### DATA IN THIS EXERCISE
- Opening Delimiter -
/-- GHOST_WRITE_TIMEOUT: a ghost write to a grid that its receiver has not declared is reported 2^16 cycles after its first
attempt and counts as written (R198); with no answer of any kind the cause is PEER_LOST (R164). -/
def execGhostWriteTimeout (id q f : Nat) (s : State) : Out :=
  match tget id s.pubs with
  | none => .next s
  | some x => match x.first with
    | none => .next s
    | some w =>
      if x.left.head? = some (q, f) ∧ w + 2 ^ 16 ≤ s.time then
        match tget (gridKey x.cid x.g) s.grids with
        | none => .next s
        | some b =>
          let va := b.ghostAddr q f (b.bufOf x.step) 0 0 0 0
          let c : Cause := if x.nacked then .remoteTimeout else .peerLost
          let peer := if b.ownerDev q = s.device then none else some (b.ownerDev q)
          let s1 := failItem (report s x.cid { addr := va, cause := c, detail := 0, item := 6, peer := peer, ep := x.ep }) x.launch
          .next (pieceOver (if c = .peerLost ∧ b.ownerDev q ≠ s.device then losePeer s1 (b.ownerDev q) else s1) id q f)
      else .next s

/-! ### `hdone` and `ldh` -/

/-- `hdone` (R203, R346): never waits; its release follows the thread's earlier accesses. -/
def execHdone (y : Sync) (g : Fin 64) (r : GNum) (s : State) : Out :=
  issue s y [.g r] [] [] fun u t =>
    match gridCheck s t g.val (t.gval r).toNat with
    | .error c => trapHere s u t c 0
    | .ok (_, p) =>
      if accessesBefore s u s.nextId then
        let a := { newAccess s u t (.hdone g.val p (t.gval r).toNat) [{ mkPiece 0 0 [] with loc := .here 0 }] .none 0 y with rel := true }
        finish (sendAccess s a) (.hdone y g r) u t
      else finish (hdoneApply s t.cid g.val p (t.gval r).toNat) (.hdone y g r) u t

/-- A signed 16-bit coordinate. -/
def coord (w k : Nat) : Int :=
  let x := bitsOf w (16 * k) 16
  if x < 2 ^ 15 then (x : Int) else (x : Int) - 2 ^ 16

/-- The digit of a coordinate's piece in a dimension, if it lies within w of the interior. -/
def digitOf (b : Binding) (k : Nat) (x : Int) : Option Nat :=
  if x < 0 then (if -(b.width : Int) ≤ x then some 0 else none)
  else if x < b.n k then some 1
  else if x < b.n k + b.width then some 2 else none

/-- The piece and the local coordinates that interior-relative coordinates name, or none for HALO_RANGE (R199, R202). -/
def ghostPlace (b : Binding) (w : Nat) : Option (Nat × Nat × Nat × Nat) :=
  let ds := (List.range 3).map fun k => if k < b.dims then digitOf b k (coord w k) else if coord w k = 0 then some 1 else none
  match ds with
  | [some dx, some dy, some dz] =>
    let f := dx + 3 * dy + 9 * dz
    let local' (k d : Nat) : Nat :=
      (match d with | 0 => coord w k + b.width | 1 => coord w k | _ => coord w k - b.n k).toNat
    if f = 13 then none else some (f, local' 0 dx, local' 1 dy, local' 2 dz)
  | _ => none

/-- `extend` of R202: i8, i16 and i32 are sign-extended. -/
def ldhSigned (t : EType) : Bool := t == .i8 || t == .i16 || t == .i32

/-- `ldh` (R202, R355): the stamp test first, then a load of the ghost element. -/
def execLdh (y : Sync) (g : Fin 64) (ty : EType) (d c r : GNum) (s : State) : Out :=
  notInHandler s <| issue s y [.g c] [.g r] [.g d] fun u t =>
    let step := (t.gval r).toNat
    let w := (t.gval c).toNat
    match t.prog with
    | .sent id => resumeResult s (.ldh y g ty d c r) u t id
    | _ =>
    match gridCheck s t g.val step with
    | .error e => trapHere s u t e 0
    | .ok (b, p) =>
      if ty.code ≠ b.typeCode ∨ bitsOf w 56 8 ≠ 0 then trapHere s u t .illegal 0
      else match ghostPlace b w with
      | none => trapHere s u t .haloRange 0
      | some (f, ux, uy, uz) =>
        if b.comps ≤ bitsOf w 48 8 then trapHere s u t .haloRange 0
        else match (b.buf p f (b.bufOf step)).st.verdict (b.base step) with
        | .stale det => trapHere s u t .haloStale det
        | .stall =>
          let since := match t.prog with | .since n => n | _ => s.time
          blockAt s u t (.ghost g.val) (.since since)
        | .proceed =>
          let va := b.ghostAddr p f (b.bufOf step) ux uy uz (bitsOf w 48 8)
          loadAccess s (.ldh y g ty d c r) y u { t with prog := .none } (.g d (ldhSigned ty)) va
            (scalarPieces va 0 (List.replicate b.size 0))

/-- LDH_TIMEOUT: an agent's `ldh` has stalled for `stepwin` cycles (R202). -/
def execLdhTimeout (u : Nat) (s : State) : Out :=
  match tget u s.threads with
  | none => .next s
  | some t => match t.status, t.prog with
    | .blocked (.ghost _), .since w =>
      if t.stepwin ≠ 0 ∧ w + t.stepwin.toNat ≤ s.time then .next (takeTrap s u .haloTimeout 0 t.pc t.pc) else .next s
    | _, _ => .next s

end Sys2Proof.Machine
end

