-- ==== Sys2Proof/Laws/State.lean ====
section
/-! SUPPORT. What each update of the state leaves and what it sets, field by field, each true by unfolding. -/

namespace Sys2Proof.Machine

open Sys2Proof

/-! `State.setCore` -/

@[simp] theorem State.setCore_threads (s : State) (c : Nat) (x : Core) : (s.setCore c x).threads = s.threads := rfl
@[simp] theorem State.setCore_saved (s : State) (c : Nat) (x : Core) : (s.setCore c x).saved = s.saved := rfl
@[simp] theorem State.setCore_frames (s : State) (c : Nat) (x : Core) : (s.setCore c x).frames = s.frames := rfl
@[simp] theorem State.setCore_areas (s : State) (c : Nat) (x : Core) : (s.setCore c x).areas = s.areas := rfl
@[simp] theorem State.setCore_cores (s : State) (c : Nat) (x : Core) : (s.setCore c x).cores = tput c x s.cores := rfl
@[simp] theorem State.setCore_islands (s : State) (c : Nat) (x : Core) : (s.setCore c x).islands = s.islands := rfl
@[simp] theorem State.setCore_channels (s : State) (c : Nat) (x : Core) : (s.setCore c x).channels = s.channels := rfl
@[simp] theorem State.setCore_mem (s : State) (c : Nat) (x : Core) : (s.setCore c x).mem = s.mem := rfl
@[simp] theorem State.setCore_words (s : State) (c : Nat) (x : Core) : (s.setCore c x).words = s.words := rfl
@[simp] theorem State.setCore_softWords (s : State) (c : Nat) (x : Core) : (s.setCore c x).softWords = s.softWords := rfl
@[simp] theorem State.setCore_hist (s : State) (c : Nat) (x : Core) : (s.setCore c x).hist = s.hist := rfl
@[simp] theorem State.setCore_seals (s : State) (c : Nat) (x : Core) : (s.setCore c x).seals = s.seals := rfl
@[simp] theorem State.setCore_owner (s : State) (c : Nat) (x : Core) : (s.setCore c x).owner = s.owner := rfl
@[simp] theorem State.setCore_tenants (s : State) (c : Nat) (x : Core) : (s.setCore c x).tenants = s.tenants := rfl
@[simp] theorem State.setCore_l2 (s : State) (c : Nat) (x : Core) : (s.setCore c x).l2 = s.l2 := rfl
@[simp] theorem State.setCore_l3 (s : State) (c : Nat) (x : Core) : (s.setCore c x).l3 = s.l3 := rfl
@[simp] theorem State.setCore_sram (s : State) (c : Nat) (x : Core) : (s.setCore c x).sram = s.sram := rfl
@[simp] theorem State.setCore_l2base (s : State) (c : Nat) (x : Core) : (s.setCore c x).l2base = s.l2base := rfl
@[simp] theorem State.setCore_l3base (s : State) (c : Nat) (x : Core) : (s.setCore c x).l3base = s.l3base := rfl
@[simp] theorem State.setCore_sramBase (s : State) (c : Nat) (x : Core) : (s.setCore c x).sramBase = s.sramBase := rfl
@[simp] theorem State.setCore_devErrors (s : State) (c : Nat) (x : Core) : (s.setCore c x).devErrors = s.devErrors := rfl
@[simp] theorem State.setCore_accs (s : State) (c : Nat) (x : Core) : (s.setCore c x).accs = s.accs := rfl
@[simp] theorem State.setCore_pending (s : State) (c : Nat) (x : Core) : (s.setCore c x).pending = s.pending := rfl
@[simp] theorem State.setCore_msgs (s : State) (c : Nat) (x : Core) : (s.setCore c x).msgs = s.msgs := rfl
@[simp] theorem State.setCore_forks (s : State) (c : Nat) (x : Core) : (s.setCore c x).forks = s.forks := rfl
@[simp] theorem State.setCore_nodes (s : State) (c : Nat) (x : Core) : (s.setCore c x).nodes = s.nodes := rfl
@[simp] theorem State.setCore_remotes (s : State) (c : Nat) (x : Core) : (s.setCore c x).remotes = s.remotes := rfl
@[simp] theorem State.setCore_spaces (s : State) (c : Nat) (x : Core) : (s.setCore c x).spaces = s.spaces := rfl
@[simp] theorem State.setCore_wds (s : State) (c : Nat) (x : Core) : (s.setCore c x).wds = s.wds := rfl
@[simp] theorem State.setCore_late (s : State) (c : Nat) (x : Core) : (s.setCore c x).late = s.late := rfl
@[simp] theorem State.setCore_tiles (s : State) (c : Nat) (x : Core) : (s.setCore c x).tiles = s.tiles := rfl
@[simp] theorem State.setCore_xfers (s : State) (c : Nat) (x : Core) : (s.setCore c x).xfers = s.xfers := rfl
@[simp] theorem State.setCore_grids (s : State) (c : Nat) (x : Core) : (s.setCore c x).grids = s.grids := rfl
@[simp] theorem State.setCore_pubs (s : State) (c : Nat) (x : Core) : (s.setCore c x).pubs = s.pubs := rfl
@[simp] theorem State.setCore_tags (s : State) (c : Nat) (x : Core) : (s.setCore c x).tags = s.tags := rfl
@[simp] theorem State.setCore_launches (s : State) (c : Nat) (x : Core) : (s.setCore c x).launches = s.launches := rfl
@[simp] theorem State.setCore_bars (s : State) (c : Nat) (x : Core) : (s.setCore c x).bars = s.bars := rfl
@[simp] theorem State.setCore_contexts (s : State) (c : Nat) (x : Core) : (s.setCore c x).contexts = s.contexts := rfl
@[simp] theorem State.setCore_queues (s : State) (c : Nat) (x : Core) : (s.setCore c x).queues = s.queues := rfl
@[simp] theorem State.setCore_lastQueue (s : State) (c : Nat) (x : Core) : (s.setCore c x).lastQueue = s.lastQueue := rfl
@[simp] theorem State.setCore_runningSlice (s : State) (c : Nat) (x : Core) : (s.setCore c x).runningSlice = s.runningSlice := rfl
@[simp] theorem State.setCore_fns (s : State) (c : Nat) (x : Core) : (s.setCore c x).fns = s.fns := rfl
@[simp] theorem State.setCore_hostMem (s : State) (c : Nat) (x : Core) : (s.setCore c x).hostMem = s.hostMem := rfl
@[simp] theorem State.setCore_parts (s : State) (c : Nat) (x : Core) : (s.setCore c x).parts = s.parts := rfl
@[simp] theorem State.setCore_jobs (s : State) (c : Nat) (x : Core) : (s.setCore c x).jobs = s.jobs := rfl
@[simp] theorem State.setCore_peers (s : State) (c : Nat) (x : Core) : (s.setCore c x).peers = s.peers := rfl
@[simp] theorem State.setCore_ports (s : State) (c : Nat) (x : Core) : (s.setCore c x).ports = s.ports := rfl
@[simp] theorem State.setCore_device (s : State) (c : Nat) (x : Core) : (s.setCore c x).device = s.device := rfl
@[simp] theorem State.setCore_time (s : State) (c : Nat) (x : Core) : (s.setCore c x).time = s.time := rfl
@[simp] theorem State.setCore_boot (s : State) (c : Nat) (x : Core) : (s.setCore c x).boot = s.boot := rfl
@[simp] theorem State.setCore_why (s : State) (c : Nat) (x : Core) : (s.setCore c x).why = s.why := rfl
@[simp] theorem State.setCore_measures (s : State) (c : Nat) (x : Core) : (s.setCore c x).measures = s.measures := rfl
@[simp] theorem State.setCore_cur (s : State) (c : Nat) (x : Core) : (s.setCore c x).cur = s.cur := rfl
@[simp] theorem State.setCore_agenda (s : State) (c : Nat) (x : Core) : (s.setCore c x).agenda = s.agenda := rfl
@[simp] theorem State.setCore_nextId (s : State) (c : Nat) (x : Core) : (s.setCore c x).nextId = s.nextId := rfl
@[simp] theorem State.setCore_wclock (s : State) (c : Nat) (x : Core) : (s.setCore c x).wclock = s.wclock := rfl
@[simp] theorem State.setCore_draws (s : State) (c : Nat) (x : Core) : (s.setCore c x).draws = s.draws := rfl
- Closing Delimiter -
### WHAT IS REQUIRED
Output the lines above exactly, but only those between the line holding "s.l2base := rfl" and the line holding "s.l3base := rfl", inclusive.

### EXERCISE RESULT
@[simp] theorem State.setCore_l2base (s : State) (c : Nat) (x : Core) : (s.setCore c x).l2base = s.l2base := rfl
@[simp] theorem State.setCore_l3base (s : State) (c : Nat) (x : Core) : (s.setCore c x).l3base = s.l3base := rfl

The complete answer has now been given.